=== Work to be completed ===
Only the number is needed: how many lines in the entries below contain the string "InRounds"?

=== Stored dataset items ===
section
/-! PROOFS. The S-box layer, the rotator and the round function (41_transform_round.md R130 to R138), and the diagnostic commands
(R143, R144). -/

namespace Sys2Proof.Machine

/-- R133: nibble `i` of `T(x)`. -/
theorem nibble_xform (sb : SBox) (x : Word) (i : Fin 8) : nibble (xform sb x) i = sboxAt sb i (nibble x i) := by
  show (xform sb x).extractLsb' (4 * i) 4 = _
  unfold xform
  fin_cases i <;>
  · simp (disch := decide) only [extract_append_left, extract_append_right]
    exact extract_self _

/-- Bit `b` of a nibble is a bit of the word. -/
theorem nibble_getLsbD (x : Word) (i : Nat) {b : Nat} (hb : b < 4) : (nibble x i).getLsbD b = x.getLsbD (4 * i + b) := by
  simp only [nibble, BitVec.getLsbD_extractLsb', hb, decide_true, Bool.true_and]

/-- A word is its eight nibbles. -/
theorem eq_of_nibble_eq {x y : Word} (h : ∀ i : Fin 8, nibble x i = nibble y i) : x = y := by
  apply BitVec.eq_of_getLsbD_eq
  intro j hj
  have hb : j % 4 < 4 := Nat.mod_lt j (by decide)
  have hbit := congrArg (fun v : Nibble => v.getLsbD (j % 4)) (h ⟨j / 4, by omega⟩)
  rwa [nibble_getLsbD x _ hb, nibble_getLsbD y _ hb, Nat.div_add_mod] at hbit

/-- Under the law of R130 the nibbles of `T(x)` tell those of `x`; an injection of the finite words into themselves is onto. -/
theorem xform_bijective {sb : SBox} (h : SBoxLaw sb) : Function.Bijective (xform sb) := by
  apply Function.Injective.bijective_of_finite
  intro x y hxy
  refine eq_of_nibble_eq fun i => h i _ _ ?_
  rw [← nibble_xform, ← nibble_xform, hxy]

/-- R135: where the rotator moves bit `j`. -/
theorem rotl11_getLsbD (x : Word) {j : Nat} (hj : j < 32) : (rotl11 x).getLsbD ((j + 11) % 32) = x.getLsbD j := by
  rw [rotl11, BitVec.getLsbD_append, BitVec.getLsbD_extractLsb', BitVec.getLsbD_extractLsb']
  by_cases hlow : j < 21
  · rw [Nat.mod_eq_of_lt (by omega), if_neg (by omega), decide_eq_true (by omega), Bool.true_and,
      Nat.zero_add, Nat.add_sub_cancel]
  · rw [show (j + 11) % 32 = j - 21 by omega, if_pos (by omega), decide_eq_true (by omega), Bool.true_and,
      Nat.add_sub_cancel' (Nat.le_of_not_lt hlow)]

/-- Bit `j` of a rotation by 21 is the bit at `(j + 11) mod 32`. -/
theorem rotateLeft21_getLsbD (y : Word) {j : Nat} (hj : j < 32) :
    (y.rotateLeft 21).getLsbD j = y.getLsbD ((j + 11) % 32) := by
  rw [BitVec.getLsbD_rotateLeft]
  by_cases hlow : j < 21
  · rw [show (j + 11) % 32 = 11 + j by omega]
    simp [hlow]
  · rw [show (j + 11) % 32 = j - 21 by omega]
    simp [hlow, hj]

/-- A rotation by 21 undoes the one by 11. -/
theorem rotl11_rotateLeft (x : Word) : (rotl11 x).rotateLeft 21 = x :=
  BitVec.eq_of_getLsbD_eq fun _ hj => by rw [rotateLeft21_getLsbD _ hj, rotl11_getLsbD x hj]

theorem rotl11_bijective : Function.Bijective rotl11 :=
  have hleft : Function.LeftInverse (fun y : Word => y.rotateLeft 21) rotl11 := rotl11_rotateLeft
  hleft.injective.bijective_of_finite

/-- The operands of the round function reach it through their sum alone (R136). -/
theorem roundFn_eq_of_add_eq (sb : SBox) {a k b l : Word} (h : a + k = b + l) : roundFn sb a k = roundFn sb b l :=
  congrArg (fun sum => rotl11 (xform sb sum)) h

/-- R137: `g` in its first operand is a translation, then `T`, then the rotator. -/
theorem roundFn_bijective {sb : SBox} (h : SBoxLaw sb) (k : Word) : Function.Bijective fun half => roundFn sb half k :=
  rotl11_bijective.comp ((xform_bijective h).comp (Equiv.addRight k).bijective)

/-- Settles O30: `T` by its nibbles, the rotator by its bits, `g` as their composition. -/
theorem roundFunctionIsBijective : Obligations.RoundFunctionIsBijective := by
  intro sb hlaw
  refine ⟨xform_bijective hlaw, ⟨rotl11_bijective, rotl11_rotateLeft⟩, roundFn_bijective hlaw, fun a k d => ?_, fun i => ?_⟩
  · exact roundFn_eq_of_add_eq sb (add_add_sub_cancel a k d).symm
  · have hzero : nibble 0 i = 0 := BitVec.extractLsb'_zero
    exact (nibble_xform sb 0 i).trans (congrArg (sboxAt sb i) hzero)

/-- Settles O27: `nibble` is the slice, and `sboxAt` the table entry. -/
theorem xformActsNibblewise : Obligations.XformActsNibblewise := nibble_xform

/-- Settles O28: the slices are the rotator's definition. -/
theorem rotatorMovesEachBit : Obligations.RotatorMovesEachBit :=
  fun x => ⟨rfl, fun _ hj => rotl11_getLsbD x hj⟩

/-- R134: the adder of the round function, as a sum modulo 2^32. -/
theorem add32_eq_ofNat (a b : Word) : add32 a b = BitVec.ofNat 32 ((a.toNat + b.toNat) % 2 ^ 32) := by
  rw [add32, ← BitVec.toNat_add, BitVec.ofNat_toNat, BitVec.setWidth_eq]

/-- R138: under the zero key nothing is added. -/
theorem roundFn_zero_key (sb : SBox) (half : Word) : roundFn sb half 0 = rotl11 (xform sb half) :=
  congrArg (fun sum => rotl11 (xform sb sum)) (add_zero half)

/-- Settles O29: both wrapping pairs of operands have the sum 0. -/
theorem roundFunctionCorners : Obligations.RoundFunctionCorners := by
  intro sb
  refine ⟨fun half k => ?_, roundFn_eq_of_add_eq sb (by decide), roundFn_eq_of_add_eq sb (by decide),
    roundFn_zero_key sb 0, roundFn_zero_key sb⟩
  rw [roundFn, add32_eq_ofNat]

/-- Settles O31: both commands write DOUT and finish OK, and an OK sets no flag but DONE. -/
theorem diagnosticCommands : Obligations.DiagnosticCommands := by
  intro s
  have hok : ∀ u : State, finish .ok u = { u with result := .ok, done := true, st := .idle } :=
    finish_of_ne_warn (by decide)
  exact ⟨congrArg Host.Outcome.next (hok _), congrArg Host.Outcome.next (hok _)⟩

end Sys2Proof.Machine
end

section
/-! PROOFS. The Feistel engine, one engine step at a time (42_feistel.md R161 to R167): the START step of ENC and DEC, the ROUNDS steps,
and `crypt`. -/

namespace Sys2Proof.Machine

/-- A finish with WARN sets the sticky flag too (42_feistel.md R170). -/
theorem finish_warn_eq (s : State) : finish .warn s = { s with result := .warn, done := true, warn := true, st := .idle } := by
  simp [finish]

/-- R214: the code of an ENC by the soft threshold. -/
theorem encCode_eq (s : State) :
    encCode s = if s.params.warnBytes < (usageAt s s.lKeyid).toNat then .warn else .ok := by
  simp only [encCode, usageWarns, decide_eq_true_eq]

/-- Settles O32: the checks in R164's order, each ending in a finish that is no WARN, and then the start of the rounds. -/
theorem cipherStartChecks : Obligations.CipherStartChecks := by
  intro s hstart
  have hst : s.st ≠ .rounds := by simp [hstart]
  refine ⟨fun hillegal => ?_, fun hkey => ⟨?_, ?_⟩, fun hkey => ?_, fun hkey hover => ?_, fun hkey hroom => ?_⟩
  · rw [engineStep_illegal hillegal, finish_of_ne_warn (by decide)]
  · rw [execEnc_start hst, encStart_noKey hkey, finish_of_ne_warn (by decide)]
  · rw [execDec_start hst, decStart_noKey hkey, finish_of_ne_warn (by decide)]
  · rw [execDec_start hst, decStart_begin hkey]; rfl
  · rw [execEnc_start hst, encStart_exhausted hkey hover, finish_of_ne_warn (by decide)]
  · rw [execEnc_start hst, encStart_begin hkey hroom]; rfl

/-- Settles O33: a round before the last one, under the round key that the schedule gives each direction. -/
theorem middleRoundSwaps : Obligations.MiddleRoundSwaps := by
  intro s hst hr
  rw [execEnc_rounds hst, execDec_rounds hst, roundsStep_middle hr, roundsStep_middle hr]
  exact ⟨rfl, rfl⟩

/-- Settles O34: the last round of DEC ends OK, that of ENC by its counter. -/
theorem lastRoundFinishes : Obligations.LastRoundFinishes := by
  intro s hst hr
  have hlast : ¬s.r.toNat < 31 := by omega
  rw [execDec_rounds hst, execEnc_rounds hst, roundsStep_last hlast, roundsStep_last hlast, hr, encCode_eq]
  refine ⟨?_, fun (hle : (usageAt s s.lKeyid).toNat ≤ _) => ?_, fun (hlt : _ < (usageAt s s.lKeyid).toNat) => ?_⟩
  · rw [finish_of_ne_warn (by decide)]; rfl
  · rw [if_neg (Nat.not_lt.2 hle), finish_of_ne_warn (by decide)]; rfl
  · rw [if_pos hlt, finish_warn_eq]; rfl

/-- Settles O35: the exchange after the 32nd swapped round undoes the swap in it. -/
theorem cryptIsSwappedRoundsAndAnExchange : Obligations.CryptIsSwappedRoundsAndAnExchange := by
  intro sb ks hi lo
  rw [crypt_eq_swap]
  exact ⟨rfl, rfl, fun _ => rfl⟩

end Sys2Proof.Machine
end

section
/-! PROOFS. The block functions `E` and `D` (42_feistel.md R161, R169): they undo each other, and a message is theirs block by block. -/

namespace Sys2Proof.Machine

/-- R169: DEC runs ENC's round keys in reverse. -/
theorem decPair_encPair (sb : SBox) (k : Vector Word 8) (p : Word × Word) : decPair sb k (encPair sb k p) = p :=
  crypt_reverse sb (encKey k) (decKey k) (fun _ _ => rfl) p

/-- R169: ENC runs DEC's round keys in reverse. -/
theorem encPair_decPair (sb : SBox) (k : Vector Word 8) (p : Word × Word) : encPair sb k (decPair sb k p) = p := by
  refine crypt_reverse sb (decKey k) (encKey k) (fun r hr => ?_) p
  have hrev : 31 - (31 - r) = r := by omega
  rw [encKey, decKey, hrev]

/-- A block function on a block put together from its halves. -/
theorem onBlock_append (f : Word × Word → Word × Word) (h l : Word) : onBlock f (h ++ l) = (f (h, l)).1 ++ (f (h, l)).2 := by
  rw [onBlock, blockHi_append, blockLo_append]

/-- The halves of what a block function answers. -/
theorem onBlock_halves (f : Word × Word → Word × Word) (p : Word × Word) :
    (blockHi (onBlock f (p.1 ++ p.2)), blockLo (onBlock f (p.1 ++ p.2))) = f p := by
  rw [onBlock_append, blockHi_append, blockLo_append]

/-- An inverse on the halves is an inverse on the blocks. -/
theorem onBlock_leftInverse {f g : Word × Word → Word × Word} (h : Function.LeftInverse f g) :
    Function.LeftInverse (onBlock f) (onBlock g) := by
  intro x
  rw [onBlock, onBlock, blockHi_append, blockLo_append, h, blockHi_blockLo]

/-- The bytes of a sequence of blocks that went through a block function, each in its own place. -/
theorem blocksBytes_map (f : Word × Word → Word × Word) (ps : List (Word × Word)) :
    blocksBytes (ps.map f) =
      ps.flatMap fun p => pairBytes (blockHi (onBlock f (p.1 ++ p.2)), blockLo (onBlock f (p.1 ++ p.2))) := by
  simp only [onBlock_halves, blocksBytes, List.flatMap_map]

/-- Whole blocks at the front of a message are encrypted apart from what follows them. -/
theorem ecbEncrypt_append (sb : SBox) (k : Vector Word 8) (ps : List (Word × Word)) (d : List Byte) :
    ecbEncrypt sb k (blocksBytes ps ++ d) = blocksBytes (ps.map (encPair sb k)) ++ ecbEncrypt sb k d := by
  rw [ecbEncrypt, padMsg_append, splitBlocks_append, List.map_append, blocksBytes_append, ecbEncrypt]

/-- Whole blocks at the front of a ciphertext are decrypted apart from what follows them. -/
theorem ecbDecrypt_append (sb : SBox) (k : Vector Word 8) (ps : List (Word × Word)) (d : List Byte) :
    ecbDecrypt sb k (blocksBytes ps ++ d) = blocksBytes (ps.map (decPair sb k)) ++ ecbDecrypt sb k d := by
  rw [ecbDecrypt, splitBlocks_append, List.map_append, blocksBytes_append, ecbDecrypt]

/-- Settles O36: the inverses on the halves carried over to blocks, and a message by its whole blocks and the rest. -/
theorem cipherRoundTrip : Obligations.CipherRoundTrip := by
  intro sb k
  refine ⟨onBlock_leftInverse (decPair_encPair sb k), onBlock_leftInverse (encPair_decPair sb k), fun ps d => ⟨?_, ?_⟩⟩
  · rw [ecbEncrypt_append, blocksBytes_map]; rfl
  · rw [ecbDecrypt_append, blocksBytes_map]; rfl

end Sys2Proof.Machine
end

section
/-! PROOFS. How long a command takes (42_feistel.md R163, R168, 70_reset_and_hazards.md R294): one cycle, or the START step and 32 ROUNDS
steps of an ENC or DEC that passes its checks, whatever the host does on the bus meanwhile. -/

namespace Sys2Proof.Machine

/-- The START step that begins the rounds is that of an ENC or DEC that passes R164's checks. -/
theorem EngineCase.begins {s t : State} (h : EngineCase s t) (hstart : s.st = .start) (hrounds : t.st = .rounds) :
    s.keyvalid = true ∧
      (decodeCmd s.lCmd = .ok .enc ∧ (usageAt s s.lKeyid).toNat + Config.chargeBytes ≤ s.params.ceilBytes ∨
        decodeCmd s.lCmd = .ok .dec) := by
  cases h with
  | encBegin hd _ hk hroom => exact ⟨hk, .inl ⟨hd, hroom⟩⟩
  | decBegin hd _ hk => exact ⟨hk, .inr hd⟩
  | encRound _ hst => simp [hstart] at hst
  | decRound _ hst => simp [hstart] at hst
  | _ => simp at hrounds

/-- Settles O51: a START step finishes or begins the rounds, and each of the three kinds of command fails a check of the latter. -/
theorem otherCommandsTakeOneCycle : Obligations.OtherCommandsTakeOneCycle := by
  intro s t hstart hr h hother
  rcases step_cases hr h with ⟨hidle, -⟩ | ⟨-, u, hu, hc⟩
  · simp [hstart] at hidle
  · rcases hc.start (hu.st.trans hstart) with hend | ⟨hrounds, -⟩
    · exact hend
    · have hpass := hc.begins (hu.st.trans hstart) hrounds
      simp only [usageAt, hu.lCmd, hu.keyvalid, hu.usageT, hu.lKeyid, hu.params, Config.chargeBytes] at hpass
      obtain ⟨hkey, ⟨hd, hroom⟩ | hd⟩ := hpass
      · rcases hother with ⟨hne, -⟩ | hnokey | ⟨-, hover⟩
        · exact absurd hd hne
        · simp [hkey] at hnokey
        · omega
      · rcases hother with ⟨-, hne⟩ | hnokey | ⟨henc, -⟩
        · exact absurd hd hne
        · simp [hkey] at hnokey
        · simp [hd] at henc

/-- A run of `m + 1` cycles is a run of `m` and a step. -/
theorem runCycles_succ_right {s t u : State} {m : Nat} (h : runCycles m s = .next t) (hstep : step t = .next u) :
    runCycles (m + 1) s = .next u := by
  induction m generalizing s with
  | zero =>
    obtain rfl : s = t := Host.Outcome.next.inj h
    exact runCycles_succ hstep 0
  | succ m ih =>
    obtain ⟨v, hv⟩ := step_next s
    rw [runCycles_succ hv] at h ⊢
    exact ih h

/-- What the last of 32 rounds leaves: the command that `s` holds in its latches has finished, with `crypt` of the latched block under
the round keys `ks` in DOUT (42_feistel.md R167). -/
structure RoundsDone (ks : Nat → Word) (s t : State) : Prop where
  st : t.st = .idle
  done : t.done = true
  r : t.r.toNat = 31
  dout : (t.doutHi, t.doutLo) = crypt s.sbox ks (s.nHi, s.nLo)
  result : t.result = if decodeCmd s.lCmd = .ok .enc then encCode s else .ok
  warn : t.result = .warn → t.warn = true
  k : t.k = s.k
  keyvalid : t.keyvalid = s.keyvalid
  uplen : t.uplen = s.uplen
  usageT : t.usageT = s.usageT

/-- A cycle in the rounds before the last one, whatever the host does in it. -/
theorem InRounds.step_middle {ks : Nat → Word} {s u : State} {n m : Nat} (hk : RoundKeysOf ks s) (h : InRounds ks s n u)
    (hn : n < 31) (hr : u.noReset (m + 1)) : ∃ v, step u = .next v ∧ InRounds ks s (n + 1) v ∧ v.noReset m := by
  obtain ⟨w, hw, hin, -, -, hstep⟩ := step_busy (noReset_next hr) (by simp [h.st])
  obtain ⟨v, hv, hround, hkeeps⟩ := (h.sameEngine hw).engineStep_middle hk hn
  exact ⟨v, hstep.trans hv, hround, noReset_tail hr (hkeeps.inputs.trans hin)⟩

/-- The cycle of the last round, whatever the host does in it. -/
theorem InRounds.step_last {ks : Nat → Word} {s u : State} (hk : RoundKeysOf ks s) (h : InRounds ks s 31 u)
    (hr : (nextInput u).rst = false) : ∃ t, step u = .next t ∧ RoundsDone ks s t := by
  obtain ⟨w, hw, -, -, -, hstep⟩ := step_busy hr (by simp [h.st])
  have hround := h.sameEngine hw
  have hcode : encCode w = encCode s := by
    rw [encCode_eq, encCode_eq, usageAt, hround.usageT, hround.lKeyid, hround.params]
    rfl
  obtain ⟨t, ht, -, hst, hdone, hrt, hdout, hresult, hwarn, hkt, hkv, huplen, husage⟩ := hround.engineStep_last hk
  refine ⟨t, hstep.trans ht, hst, hdone, ?_, hdout, hcode ▸ hresult, fun h => ?_, hkt, hkv, huplen, husage⟩
  · rw [hrt, hround.r]
  · simp [hwarn, h]

section Run

variable {ks : Nat → Word} {s b : State}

=== Finished task ===
3